-- ==== Sys2Proof/Machine/Scalar.lean ====
section
/-! DEFINITION. The scalar instructions (R124), scalar loads and stores (R115, R122, R264). -/

namespace Sys2Proof.Machine

/-- An ALU register instruction: gd ← f ga gb (R124). -/
def Mach.aluReg (m : Mach) (u c : Nat) (gd ga gb : RegNo) (f : Word → Word → Word) : Mach :=
  m.writeBack u c gd (f (m.g u c ga) (m.g u c gb))

/-- An ALU immediate instruction: gd ← f ga (R124). -/
def Mach.aluImm (m : Mach) (u c : Nat) (gd ga : RegNo) (f : Word → Word) : Mach :=
  m.writeBack u c gd (f (m.g u c ga))

/-- An immediate shift: imm[11:6] must be 0, or the instruction is illegal (R124). -/
def Mach.aluShift (m : Mach) (u c : Nat) (gd ga : RegNo) (imm : BitVec 12) (f : Word → Nat → Word) : Mach :=
  if 64 ≤ imm.toNat then m.fault u c 0x01 else m.writeBack u c gd (f (m.g u c ga) imm.toNat)

/-- R124. ADD: gd ← ga + gb. -/
def aluAdd (a b : Word) : Word := a + b

/-- R124. SUB. -/
def aluSub (a b : Word) : Word := a - b

/-- R124. AND. -/
def aluAnd (a b : Word) : Word := a &&& b

/-- R124. OR. -/
def aluOr (a b : Word) : Word := a ||| b

/-- R124. XOR. -/
def aluXor (a b : Word) : Word := a ^^^ b

/-- R124. SLL by gb[5:0]. -/
def aluSll (a b : Word) : Word := a <<< (b.toNat % 64)

/-- R124. SRL by gb[5:0]. -/
def aluSrl (a b : Word) : Word := a >>> (b.toNat % 64)

/-- R124. SRA by gb[5:0]. -/
def aluSra (a b : Word) : Word := a.sshiftRight (b.toNat % 64)

/-- R124. SLT, signed. -/
def aluSlt (a b : Word) : Word := if a.slt b then 1 else 0

/-- R124. SLTU, unsigned. -/
def aluSltu (a b : Word) : Word := if a.ult b then 1 else 0

/-- R124. MUL: low 64 bits. -/
def aluMul (a b : Word) : Word := a * b

/-- R124. MULH: high 64 bits of the signed product. -/
def aluMulh (a b : Word) : Word := BitVec.ofInt 64 (a.toInt * b.toInt / 2 ^ 64)

/-- R124. MULHU: high 64 bits of the unsigned product. -/
def aluMulhu (a b : Word) : Word := BitVec.ofNat 64 (a.toNat * b.toNat / 2 ^ 64)

/-- R124. ADD: gd ← ga + gb. -/
def execAdd (u : UnitId) (c : CtxId) (gd ga gb : RegNo) (s : State) : Host.Outcome State Fault Refusal :=
  s.issue u c (fun m => m.aluReg u.val c.val gd ga gb aluAdd)

/-- R124. SUB. -/
def execSub (u : UnitId) (c : CtxId) (gd ga gb : RegNo) (s : State) : Host.Outcome State Fault Refusal :=
  s.issue u c (fun m => m.aluReg u.val c.val gd ga gb aluSub)

/-- R124. AND. -/
def execAnd (u : UnitId) (c : CtxId) (gd ga gb : RegNo) (s : State) : Host.Outcome State Fault Refusal :=
  s.issue u c (fun m => m.aluReg u.val c.val gd ga gb aluAnd)

/-- R124. OR. -/
def execOr (u : UnitId) (c : CtxId) (gd ga gb : RegNo) (s : State) : Host.Outcome State Fault Refusal :=
  s.issue u c (fun m => m.aluReg u.val c.val gd ga gb aluOr)

/-- R124. XOR. -/
def execXor (u : UnitId) (c : CtxId) (gd ga gb : RegNo) (s : State) : Host.Outcome State Fault Refusal :=
  s.issue u c (fun m => m.aluReg u.val c.val gd ga gb aluXor)

/-- R124. SLL by gb[5:0]. -/
def execSll (u : UnitId) (c : CtxId) (gd ga gb : RegNo) (s : State) : Host.Outcome State Fault Refusal :=
  s.issue u c (fun m => m.aluReg u.val c.val gd ga gb aluSll)

/-- R124. SRL by gb[5:0]. -/
def execSrl (u : UnitId) (c : CtxId) (gd ga gb : RegNo) (s : State) : Host.Outcome State Fault Refusal :=
  s.issue u c (fun m => m.aluReg u.val c.val gd ga gb aluSrl)

/-- R124. SRA by gb[5:0]. -/
def execSra (u : UnitId) (c : CtxId) (gd ga gb : RegNo) (s : State) : Host.Outcome State Fault Refusal :=
  s.issue u c (fun m => m.aluReg u.val c.val gd ga gb aluSra)

/-- R124. SLT, signed. -/
def execSlt (u : UnitId) (c : CtxId) (gd ga gb : RegNo) (s : State) : Host.Outcome State Fault Refusal :=
  s.issue u c (fun m => m.aluReg u.val c.val gd ga gb aluSlt)

/-- R124. SLTU, unsigned. -/
def execSltu (u : UnitId) (c : CtxId) (gd ga gb : RegNo) (s : State) : Host.Outcome State Fault Refusal :=
  s.issue u c (fun m => m.aluReg u.val c.val gd ga gb aluSltu)

/-- R124. MUL: low 64 bits. -/
def execMul (u : UnitId) (c : CtxId) (gd ga gb : RegNo) (s : State) : Host.Outcome State Fault Refusal :=
  s.issue u c (fun m => m.aluReg u.val c.val gd ga gb aluMul)

/-- R124. MULH: high 64 bits of the signed product. -/
def execMulh (u : UnitId) (c : CtxId) (gd ga gb : RegNo) (s : State) : Host.Outcome State Fault Refusal :=
  s.issue u c (fun m => m.aluReg u.val c.val gd ga gb aluMulh)

/-- R124. MULHU: high 64 bits of the unsigned product. -/
def execMulhu (u : UnitId) (c : CtxId) (gd ga gb : RegNo) (s : State) : Host.Outcome State Fault Refusal :=
  s.issue u c (fun m => m.aluReg u.val c.val gd ga gb aluMulhu)

/-- R124. ADDI: sign-extended. -/
def execAddi (u : UnitId) (c : CtxId) (gd ga : RegNo) (imm : BitVec 12) (s : State) :
    Host.Outcome State Fault Refusal :=
  s.issue u c (fun m => m.aluImm u.val c.val gd ga (fun a => a + sext12 imm))

/-- R124. ANDI: zero-extended. -/
def execAndi (u : UnitId) (c : CtxId) (gd ga : RegNo) (imm : BitVec 12) (s : State) :
    Host.Outcome State Fault Refusal :=
  s.issue u c (fun m => m.aluImm u.val c.val gd ga (fun a => a &&& zext12 imm))

/-- R124. ORI. -/
def execOri (u : UnitId) (c : CtxId) (gd ga : RegNo) (imm : BitVec 12) (s : State) :
    Host.Outcome State Fault Refusal :=
  s.issue u c (fun m => m.aluImm u.val c.val gd ga (fun a => a ||| zext12 imm))

/-- R124. XORI. -/
def execXori (u : UnitId) (c : CtxId) (gd ga : RegNo) (imm : BitVec 12) (s : State) :
    Host.Outcome State Fault Refusal :=
  s.issue u c (fun m => m.aluImm u.val c.val gd ga (fun a => a ^^^ zext12 imm))

/-- R124. SLTI, signed. -/
def execSlti (u : UnitId) (c : CtxId) (gd ga : RegNo) (imm : BitVec 12) (s : State) :
    Host.Outcome State Fault Refusal :=
  s.issue u c (fun m => m.aluImm u.val c.val gd ga (fun a => if a.slt (sext12 imm) then 1 else 0))

/-- R124. SLTIU: the sign-extended immediate read as unsigned. -/
def execSltiu (u : UnitId) (c : CtxId) (gd ga : RegNo) (imm : BitVec 12) (s : State) :
    Host.Outcome State Fault Refusal :=
  s.issue u c (fun m => m.aluImm u.val c.val gd ga (fun a => if a.ult (sext12 imm) then 1 else 0))

/-- R124. ORIU: the immediate shifted left by 12. -/
def execOriu (u : UnitId) (c : CtxId) (gd ga : RegNo) (imm : BitVec 12) (s : State) :
    Host.Outcome State Fault Refusal :=
  s.issue u c (fun m => m.aluImm u.val c.val gd ga (fun a => a ||| (zext12 imm <<< (12 : Nat))))

/-- R124. SLLI by imm[5:0]. -/
def execSlli (u : UnitId) (c : CtxId) (gd ga : RegNo) (imm : BitVec 12) (s : State) :
    Host.Outcome State Fault Refusal :=
  s.issue u c (fun m => m.aluShift u.val c.val gd ga imm (fun a k => a <<< k))

/-- R124. SRLI by imm[5:0]. -/
def execSrli (u : UnitId) (c : CtxId) (gd ga : RegNo) (imm : BitVec 12) (s : State) :
    Host.Outcome State Fault Refusal :=
  s.issue u c (fun m => m.aluShift u.val c.val gd ga imm (fun a k => a >>> k))

/-- R124. SRAI by imm[5:0]. -/
def execSrai (u : UnitId) (c : CtxId) (gd ga : RegNo) (imm : BitVec 12) (s : State) :
    Host.Outcome State Fault Refusal :=
  s.issue u c (fun m => m.aluShift u.val c.val gd ga imm (fun a k => a.sshiftRight k))

/-- Jump to ga + imm with bits [1:0] cleared, writing the return address (R124 JALR). The target is formed before gd is
written. -/
def Mach.jalr (m : Mach) (u c : Nat) (gd ga : RegNo) (imm : BitVec 12) : Mach :=
  let t := (m.g u c ga + sext12 imm) &&& ~~~3
  let ret := pcOf u ((m.ctx u c).pc.toNat + 4)
  (m.setG u c gd (ret.zeroExtend 64)).setPc u c t.toNat

/-- R124. JALR. -/
def execJalr (u : UnitId) (c : CtxId) (gd ga : RegNo) (imm : BitVec 12) (s : State) : Host.Outcome State Fault Refusal :=
  s.issue u c (fun m => m.jalr u.val c.val gd ga imm)

/-- The value of load upper: imm in [31:16], zero below, bit 31 copied upward (R124). -/
def loadUpperValue (imm : BitVec 16) : Word := ((imm.zeroExtend 32) <<< (16 : Nat)).signExtend 64

/-- R124. Load upper. -/
def execLoadUpper (u : UnitId) (c : CtxId) (gd : RegNo) (imm : BitVec 16) (s : State) :
    Host.Outcome State Fault Refusal :=
  s.issue u c (fun m => m.writeBack u.val c.val gd (loadUpperValue imm))

/-- Conditions of the branch group (R124); none for a reserved code. -/
def branchTaken (cond : BitVec 3) (a b : Word) : Option Bool :=
  match cond.toNat with
  | 0 => some (decide (a = b))
  | 1 => some (decide (a ≠ b))
  | 2 => some (a.slt b)
  | 3 => some (!a.slt b)
  | 4 => some (a.ult b)
  | 5 => some (!a.ult b)
  | _ => none

/-- A branch or jump target: PC + 4 · offset, modulo the pond (R114, R124). -/
def pcPlus (u : Nat) (pc : BitVec 24) (words : Int) : Nat :=
  (((pc.toNat : Int) + 4 * words) % (pondSize u : Nat)).toNat

/-- A branch (R124). -/
def Mach.branch (m : Mach) (u c : Nat) (ga gb : RegNo) (cond : BitVec 3) (off : BitVec 13) : Mach :=
  match branchTaken cond (m.g u c ga) (m.g u c gb) with
  | none => m.fault u c 0x01
  | some true => m.setPc u c (pcPlus u (m.ctx u c).pc off.toInt)
  | some false => m.advance u c

/-- R124. Branch. -/
def execBranch (u : UnitId) (c : CtxId) (ga gb : RegNo) (cond : BitVec 3) (off : BitVec 13) (s : State) :
    Host.Outcome State Fault Refusal :=
  s.issue u c (fun m => m.branch u.val c.val ga gb cond off)

/-- Jump and link (R124). -/
def Mach.jal (m : Mach) (u c : Nat) (gd : RegNo) (off : BitVec 21) : Mach :=
  let pc := (m.ctx u c).pc
  (m.setG u c gd ((pcOf u (pc.toNat + 4)).zeroExtend 64)).setPc u c (pcPlus u pc off.toInt)

/-- R124. Jump and link. -/
def execJumpAndLink (u : UnitId) (c : CtxId) (gd : RegNo) (off : BitVec 21) (s : State) :
    Host.Outcome State Fault Refusal :=
  s.issue u c (fun m => m.jal u.val c.val gd off)

/-- Bytes and signedness of a load's size code: B, BU, H, HU, W, WU, D (R124). -/
def loadSize (size : BitVec 3) : Option (Nat × Bool) :=
  match size.toNat with
  | 0 => some (1, true)
  | 1 => some (1, false)
  | 2 => some (2, true)
  | 3 => some (2, false)
  | 4 => some (4, true)
  | 5 => some (4, false)
  | 6 => some (8, false)
  | _ => none

/-- Bytes of a store's size code: B, H, W, D; the codes of the unsigned loads are reserved in stores (R124). -/
def storeSize (size : BitVec 3) : Option Nat :=
  match size.toNat with
  | 0 => some 1
  | 2 => some 2
  | 4 => some 4
  | 6 => some 8
  | _ => none

/-- The byte address of a scalar access: ga plus the sign-extended byte offset (R123). -/
def scalarAddr (g : Word) (off : BitVec 13) : Nat := (g + off.signExtend 64).toNat

/-- A scalar access that R115 allows: naturally aligned and inside the pond. -/
def scalarOk (u a n : Nat) : Bool := decide (a % n = 0 ∧ a + n ≤ pondSize u)

/-- Extend n bytes to 64 bits. -/
def extendLoad (n : Nat) (signed : Bool) (v : Nat) : Word :=
  if signed then BitVec.ofInt 64 (sextNat (8 * n) v) else w64 v

/-- A scalar load (R115, R122, R264); held while a row that it reads is being copied (R418). -/
def Mach.load (m : Mach) (u c : Nat) (gd ga : RegNo) (size : BitVec 3) (off : BitVec 13) : Mach :=
  match loadSize size with
  | none => m.fault u c 0x01
  | some (n, sg) =>
    let a := scalarAddr (m.g u c ga) off
    if !scalarOk u a n then m.fault u c 0x02
    else if m.rowHeld (pondKey u a) n then m
    else
      let v := m.ownView u c
      if v.anyMarked (pondKey u a) n then m.fault u c 0x03
      else m.writeBack u c gd (extendLoad n sg (v.rdNum (pondKey u a) n))

/-- R115. Scalar load. -/
def execLoad (u : UnitId) (c : CtxId) (gd ga : RegNo) (size : BitVec 3) (off : BitVec 13) (s : State) :
    Host.Outcome State Fault Refusal :=
  s.issue u c (fun m => m.load u.val c.val gd ga size off)

/-- A scalar store (R115, R264); held while a row that it writes is being copied (R418). -/
def Mach.scalarStore (m : Mach) (u c : Nat) (gs ga : RegNo) (size : BitVec 3) (off : BitVec 13) : Mach :=
  match storeSize size with
  | none => m.fault u c 0x01
  | some n =>
    let a := scalarAddr (m.g u c ga) off
    if !scalarOk u a n then m.fault u c 0x02
    else if m.rowHeld (pondKey u a) n then m
    else (m.store u c a (toBytes n (m.g u c gs).toNat) false).advance u c

/-- R264. Scalar store. -/
def execStore (u : UnitId) (c : CtxId) (gs ga : RegNo) (size : BitVec 3) (off : BitVec 13) (s : State) :
    Host.Outcome State Fault Refusal :=
  s.issue u c (fun m => m.scalarStore u.val c.val gs ga size off)

end Sys2Proof.Machine
end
::::
## Work instructions
Your response should be the lines above from the first to the one containing "def aluOr (a b : Word) : Word := a ||| b", inclusive, each given exactly.

## Exercise answer
-- ==== Sys2Proof/Machine/Scalar.lean ====
section
/-! DEFINITION. The scalar instructions (R124), scalar loads and stores (R115, R122, R264). -/

namespace Sys2Proof.Machine

/-- An ALU register instruction: gd ← f ga gb (R124). -/
def Mach.aluReg (m : Mach) (u c : Nat) (gd ga gb : RegNo) (f : Word → Word → Word) : Mach :=
  m.writeBack u c gd (f (m.g u c ga) (m.g u c gb))

/-- An ALU immediate instruction: gd ← f ga (R124). -/
def Mach.aluImm (m : Mach) (u c : Nat) (gd ga : RegNo) (f : Word → Word) : Mach :=
  m.writeBack u c gd (f (m.g u c ga))

/-- An immediate shift: imm[11:6] must be 0, or the instruction is illegal (R124). -/
def Mach.aluShift (m : Mach) (u c : Nat) (gd ga : RegNo) (imm : BitVec 12) (f : Word → Nat → Word) : Mach :=
  if 64 ≤ imm.toNat then m.fault u c 0x01 else m.writeBack u c gd (f (m.g u c ga) imm.toNat)

/-- R124. ADD: gd ← ga + gb. -/
def aluAdd (a b : Word) : Word := a + b

/-- R124. SUB. -/
def aluSub (a b : Word) : Word := a - b

/-- R124. AND. -/
def aluAnd (a b : Word) : Word := a &&& b

/-- R124. OR. -/
def aluOr (a b : Word) : Word := a ||| b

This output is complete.